Whiskey Tango Foxtrot

Just as Robin Williams added a layer of dramatic intensity to his comic persona in Good Morning, Vietnam (1987), Tina Fey broadens her horizons with Whiskey Tango Foxtrot. Fey produced alongside her SNL compatriot Lorne Michaels and for the story, Robert Carlock, one of Fey’s writers on 30 Rock and Unbreakable Kimmy Schmidt, adapted The Taliban Shuffle, journalist Kim Baker’s 2011 memoir about her time covering stories in Afghanistan and Pakistan. The filmic result depends far too much on comedy and Baker’s biographical throughline, and almost completely washes over the political impetus behind the U.S. being in Afghanistan for Baker’s time there, from 2003 to 2006. Although the film itself is undecided about whether it wants to be a comedy, a romance, or a wartime satire, Fey remains charming as ever and washes over the material’s inconsistent approach.

Fey plays Baker, a reporter with no serious real-life attachments and in need of something new. With a brief goodbye to her boyfriend (Josh Charles) and the promise of returning in three months, Baker catches a plane to Kabul. She’s assigned a security detail and a “fixer”, the latter of whom, Farouk (Christopher Abbott), also translates, with a filter anyway. Subtitles tell us that a screaming Afghan woman addresses Baker by saying “Cover yourself, you shameless whore!” But as Farouk explains it, “She said, ‘Welcome to Kabul.'” Once inside her press frat house, she befriends the only other female reporter, the risk-taking Tanya (Margot Robbie), as well as Iain (Martin Freeman), an overconfident Scotsman. Meanwhile, she’s told by the resident military presence, the marine General Hollanek (Billy Bob Thornton), that she’s not to sleep with any of his men.
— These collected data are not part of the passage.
/-- The special registers (R190): number, 64 bits wide, read per lane, access. -/
def sprTable : List (Nat × Bool × Bool × SprAccess) :=
  [(0x000, true, false, .ro), (0x001, true, false, .ro), (0x002, false, false, .ro), (0x003, true, false, .ro),
   (0x004, true, false, .ro), (0x005, true, false, .ro), (0x006, true, false, .ro), (0x007, true, false, .ro),
   (0x010, false, false, .ro), (0x011, false, false, .ro), (0x012, false, true, .ro), (0x013, false, false, .ro),
   (0x014, false, false, .ro), (0x015, false, false, .ro), (0x016, false, true, .ro)] ++
  [(0x020, true, false, .rw), (0x021, true, false, .rw), (0x022, false, false, .rw), (0x023, false, false, .rw),
   (0x024, true, false, .rw), (0x025, false, false, .ro), (0x030, true, false, .rw), (0x031, false, false, .ro),
   (0x032, true, false, .ro), (0x033, false, false, .ro), (0x040, true, false, .priv), (0x041, true, false, .priv),
   (0x042, true, false, .priv), (0x050, false, false, .ro), (0x051, true, false, .ro), (0x052, false, false, .priv),
   (0x053, false, false, .priv), (0x054, true, false, .priv), (0x055, true, false, .ro)]

/-- The entry of a special register. -/
def sprInfo (n : BitVec 12) : Option (Bool × Bool × SprAccess) := sprTable.lookup n.toNat

/-- R189: `MFS`: SMOD[1:0] is the part read. -/
def rowMfs (f : FmtS) : Row :=
  let part := (f.smod.extractLsb' 0 2).toNat
  match sprInfo f.spr with
  | none => rowS 0xE0 f .scalar (.reg 1) .zero .zero true false
  | some (wide, lane, _) =>
    rowS 0xE0 f .scalar (if lane then .v 1 else .reg (if wide && part == 0 then 2 else 1)) .zero .zero true
      (f.smod.extractLsb' 2 13 == 0 && decide (part ≤ 2) && (wide || part == 0))

/-- R189: `MTS` and `MTSP`. -/
def rowMts (opc : BitVec 8) (f : FmtS) (acc : SprAccess) (d : Fk) : Row :=
  match sprInfo f.spr with
  | none => rowS opc f .scalar d (.s 1) .zero true false
  | some (wide, _, a) => rowS opc f .scalar d (.s (if wide then 2 else 1)) .zero true (f.smod == 0 && a == acc)

/-! Format X helpers. -/

/-- R207: ORG, FMTA, FMTB and SCS are zero. -/
def xPlain (f : FmtX) : Bool := f.org == 0 && f.fmta == 0 && f.fmtb == 0 && f.scs == 0

/-- R211: `TLD` and `TST` (FMTA and SCS are used). -/
def tileOk (f : FmtX) : Bool :=
  f.org == 0 && f.fmtb == 0 && f.xmod == 0 && (f.scs == 0 || (f.scs == 1 && decide (8 ≤ f.fmta.toNat ∧ f.fmta.toNat ≤ 13)))

/-- The pairs of operand types that a matrix command multiplies (R108), by class of element type: MX and narrow floats
among themselves, GF4 with GF4, BF16 and FP16 among themselves. -/
def mmaPair (fa fb : Nat) : Bool :=
  (decide (1 ≤ fa ∧ fa ≤ 5) || decide (8 ≤ fa ∧ fa ≤ 12)) && (decide (1 ≤ fb ∧ fb ≤ 5) || decide (8 ≤ fb ∧ fb ≤ 12))
  || (fa == 13 && fb == 13) || ((fa == 6 || fa == 7) && (fb == 6 || fb == 7))

/-- NSA and NSB stand only on block types (R225). -/
def nsOk (f : FmtX) : Bool :=
  (!f.scs.getLsbD 0 || decide (8 ≤ f.fmta.toNat ∧ f.fmta.toNat ≤ 13))
  && (!f.scs.getLsbD 1 || decide (8 ≤ f.fmtb.toNat ∧ f.fmtb.toNat ≤ 13))

/-- R231, R232: FMTA, FMTB, SR, SAT and OFS of `ACST` and `ACTH` that do not depend on the destination's slots. -/
def acstOk (f : FmtX) (th : Bool) : Bool :=
  let fa := f.fmta.toNat
  let fb := f.fmtb.toNat
  let sr := f.xmod.getLsbD 0
  let sat := f.xmod.getLsbD 1
  let ofs := (f.xmod.extractLsb' 2 7).toNat
  f.scs == 0 && f.xmod.extractLsb' 9 7 == 0 &&
  (if fb == 14 then
    (decide (1 ≤ fa ∧ fa ≤ 7) && ofs == 0) || (decide (8 ≤ fa ∧ fa ≤ 13) && !sat && ofs == 0)
      || (fa == 14 && !sr && !sat && ofs % 16 == 0)
  else if fb == 15 then
    !th && ((fa == 15 && !sr && !sat && ofs % 8 == 0) || (fa == 14 && ofs % 16 == 0))
  else if fb == 0 then
    (fa == 0 && !sr && ofs == 0) || (fa == 14 && !sat && ofs % 16 == 0)
  else false)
After all, as Tanya explains, “You’re a 6 in New York, but in Kabul you’re a 9-and-a-half. ”

Underestimations of Fey’s looks aside, the film meanders along, showing us how the journalists grow dependent on the danger and excitement Kabul brings. It’s like an addition, and they always want more. At the same time, Baker censures her network for not showing more of what’s going on in Afghanistan; however, the filmmakers deserve the same censure. Regardless of several shootouts and amusing interactions with local political figures (the attorney general is played by Alfred Molina), Whiskey Tango Foxtrot never delves into the politics or real issues shaping the Afghan political landscape. Ultimately, not being able to bring her American viewership the stories that matter leads Baker to clash with her network and, by the end, leave to start her own news program. One cannot help but wonder what the real Baker thinks of a film that showcases her own story over the setting that helped sculpt her current revitalized outlook on journalism and world politics.

As a comic satire about a female correspondent in Afghanistan whose life is changed by the experience, Whiskey Tango Foxtrot serves its audience by delivering several hilarious and even somewhat heartening moments. Directors Glenn Ficarra and John Requa (Crazy, Stupid, Love) manage to find rom-com situations in the strangest of places, while they restrain from digging into the violence and danger of the area in any specific detail. Several scenes show us the potential risk to Baker, being a woman in a place that’s historically unfavorable to women’s rights, whereas Tanya narrowly survives a drone strike from mere yards away. Perhaps the filmmakers hoped to channel something like Robert Altman’s MASH (1970), in which there’s barely a mention of the Korean War, just the absurd antics had by the American doctors on staff.

As you might’ve guessed, the title Whiskey Tango Foxtrot is a reverse acronym for “WTF”—doubtless, you already know what that means. It would be easier to write a more positive review if the film contained no sense of seriousness whatsoever, but that’s not the case. Intermittent moments showing the peril and atrocity creep into the comic milieu, feeling underdeveloped and somewhat obligatory. Luckily, Fey’s onscreen presence shows Baker as a sympathetic and endearingly flawed individual. She’s intelligent, funny, and effectively leads this film about a woman’s self-discovery. Less important are questions of journalistic ethics or political acknowledgment, notions that remain underdeveloped in this otherwise entertaining story about a female reporter fighting for integrity in one of the world’s most women-unfriendly countries. Although that’s an unfortunate reality of the film, it doesn’t entirely spoil our enjoyment.